From the first entry to the last, transcribe everything exactly.

== Segment start ==

/-- Settles O1: the reads one after another, as many as the opcode asks for. -/
theorem stepRunsDecodedInstruction : Obligations.StepRunsDecodedInstruction := by
  intro s i hb hi start r0 t0 r1 t1 r2 t2 h0
  have hstep : step s = fetchInstrThen runDecoded start := step_live hb
  have ht0 : r0.2.afterOpcodeFetch = t0 := start.afterOpcodeFetch_memRead s.regs.pc
  have hregs : ∀ v : Word, { t0.regs with pc := v } = { s.regs with pc := v } := fun v => by
    simp only [t0, r0, start]
    split <;> simp
  have ht1 : { r1.2 with regs := { t0.regs with pc := t0.regs.pc + 1 } } = t1 :=
    congrArg (fun g => { r1.2 with regs := g }) (hregs _)
  have ht2 : { r2.2 with regs := { t1.regs with pc := t1.regs.pc + 1 } } = t2 := by
    simp [t2, t1, BitVec.add_assoc]
  refine ⟨fun hd => ?_, fun h1 => ⟨fun hd => ?_, fun h2 hd => ?_⟩⟩
  · obtain ⟨hlen, rfl⟩ := encodes_of_decode hd
    calc step s
        = runDecoded (decodeBytes r0.1 0x00#8 0x00#8) r0.2.afterOpcodeFetch :=
          hstep.trans (fetchInstrThen_one h0 _ hlen)
      _ = runDecoded (decodeBytes r0.1 0x00#8 0x00#8) t0 := by rw [ht0]
  · obtain ⟨hlen, rfl⟩ := encodes_of_decode hd
    calc step s
        = fetch8Then (fun b1 => runDecoded (decodeBytes r0.1 b1 0x00#8)) r0.2.afterOpcodeFetch :=
          hstep.trans (fetchInstrThen_two h0 _ hlen)
      _ = fetch8Then (fun b1 => runDecoded (decodeBytes r0.1 b1 0x00#8)) t0 := by rw [ht0]
      _ = runDecoded (decodeBytes r0.1 r1.1 0x00#8) t1 := by rw [fetch8Then_live h1, ht1]
  · obtain ⟨hlen, rfl⟩ := encodes_of_decode hd
    calc step s
        = fetch8Then (fun b1 => fetch8Then (fun b2 => runDecoded (decodeBytes r0.1 b1 b2))) r0.2.afterOpcodeFetch :=
          hstep.trans (fetchInstrThen_three h0 _ hlen)
      _ = fetch8Then (fun b1 => fetch8Then (fun b2 => runDecoded (decodeBytes r0.1 b1 b2))) t0 := by rw [ht0]
      _ = fetch8Then (fun b2 => runDecoded (decodeBytes r0.1 r1.1 b2)) t1 := by rw [fetch8Then_live h1, ht1]
      _ = runDecoded (decodeBytes r0.1 r1.1 r2.1) t2 := by rw [fetch8Then_live h2, ht2]

/-! ### The end of a step -/

theorem completeStep_of_broken {s : State} (h : s.broken = true) : completeStep (.next s) = .next s := by
  simp [completeStep, h]

theorem completeStep_live {s : State} (h : s.broken = false) :
    completeStep (.next s) = chargePendingThen interruptCheck s := by
  simp [completeStep, h]

/-- The charge of what is pending, where it ends in no fatal condition (rule R312). -/
theorem chargePendingThen_live {s t : State}
    (h : s.pendingTicks = 0 ∧ t = s ∨
      0 < s.pendingTicks ∧ (s.tick s.pendingTicks).broken = false ∧
        t = { s.tick s.pendingTicks with pendingTicks := 0 }) (k : State → Result) :
    chargePendingThen k s = k t := by
  obtain ⟨hp, rfl⟩ | ⟨hp, hlive, rfl⟩ := h
  · simp [chargePendingThen, hp]
  · rw [chargePendingThen, if_pos hp, tickThen_live hlive]

theorem State.interruptReady_iff (s : State) :
    s.interruptReady = true ↔ s.ime = true ∧ s.ifr &&& s.ie &&& 0x1F#8 ≠ 0x00#8 := by
  simp [State.interruptReady, State.interruptAvailable, Config.sourceMask]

== Segment end ==

* [ANSWER BELOW]:
/-- Settles O1: the reads one after another, as many as the opcode asks for. -/
theorem stepRunsDecodedInstruction : Obligations.StepRunsDecodedInstruction := by
  intro s i hb hi start r0 t0 r1 t1 r2 t2 h0
  have hstep : step s = fetchInstrThen runDecoded start := step_live hb
  have ht0 : r0.2.afterOpcodeFetch = t0 := start.afterOpcodeFetch_memRead s.regs.pc
  have hregs : ∀ v : Word, { t0.regs with pc := v } = { s.regs with pc := v } := fun v => by
    simp only [t0, r0, start]
    split <;> simp
  have ht1 : { r1.2 with regs := { t0.regs with pc := t0.regs.pc + 1 } } = t1 :=
    congrArg (fun g => { r1.2 with regs := g }) (hregs _)
  have ht2 : { r2.2 with regs := { t1.regs with pc := t1.regs.pc + 1 } } = t2 := by
    simp [t2, t1, BitVec.add_assoc]
  refine ⟨fun hd => ?_, fun h1 => ⟨fun hd => ?_, fun h2 hd => ?_⟩⟩
  · obtain ⟨hlen, rfl⟩ := encodes_of_decode hd
    calc step s
        = runDecoded (decodeBytes r0.1 0x00#8 0x00#8) r0.2.afterOpcodeFetch :=
          hstep.trans (fetchInstrThen_one h0 _ hlen)
      _ = runDecoded (decodeBytes r0.1 0x00#8 0x00#8) t0 := by rw [ht0]
  · obtain ⟨hlen, rfl⟩ := encodes_of_decode hd
    calc step s
        = fetch8Then (fun b1 => runDecoded (decodeBytes r0.1 b1 0x00#8)) r0.2.afterOpcodeFetch :=
          hstep.trans (fetchInstrThen_two h0 _ hlen)
      _ = fetch8Then (fun b1 => runDecoded (decodeBytes r0.1 b1 0x00#8)) t0 := by rw [ht0]
      _ = runDecoded (decodeBytes r0.1 r1.1 0x00#8) t1 := by rw [fetch8Then_live h1, ht1]
  · obtain ⟨hlen, rfl⟩ := encodes_of_decode hd
    calc step s
        = fetch8Then (fun b1 => fetch8Then (fun b2 => runDecoded (decodeBytes r0.1 b1 b2))) r0.2.afterOpcodeFetch :=
          hstep.trans (fetchInstrThen_three h0 _ hlen)
      _ = fetch8Then (fun b1 => fetch8Then (fun b2 => runDecoded (decodeBytes r0.1 b1 b2))) t0 := by rw [ht0]
      _ = fetch8Then (fun b2 => runDecoded (decodeBytes r0.1 r1.1 b2)) t1 := by rw [fetch8Then_live h1, ht1]
      _ = runDecoded (decodeBytes r0.1 r1.1 r2.1) t2 := by rw [fetch8Then_live h2, ht2]

/-! ### The end of a step -/

theorem completeStep_of_broken {s : State} (h : s.broken = true) : completeStep (.next s) = .next s := by
  simp [completeStep, h]

theorem completeStep_live {s : State} (h : s.broken = false) :
    completeStep (.next s) = chargePendingThen interruptCheck s := by
  simp [completeStep, h]

/-- The charge of what is pending, where it ends in no fatal condition (rule R312). -/
theorem chargePendingThen_live {s t : State}
    (h : s.pendingTicks = 0 ∧ t = s ∨
      0 < s.pendingTicks ∧ (s.tick s.pendingTicks).broken = false ∧
        t = { s.tick s.pendingTicks with pendingTicks := 0 }) (k : State → Result) :
    chargePendingThen k s = k t := by
  obtain ⟨hp, rfl⟩ | ⟨hp, hlive, rfl⟩ := h
  · simp [chargePendingThen, hp]
  · rw [chargePendingThen, if_pos hp, tickThen_live hlive]

theorem State.interruptReady_iff (s : State) :
    s.interruptReady = true ↔ s.ime = true ∧ s.ifr &&& s.ie &&& 0x1F#8 ≠ 0x00#8 := by
  simp [State.interruptReady, State.interruptAvailable, Config.sourceMask]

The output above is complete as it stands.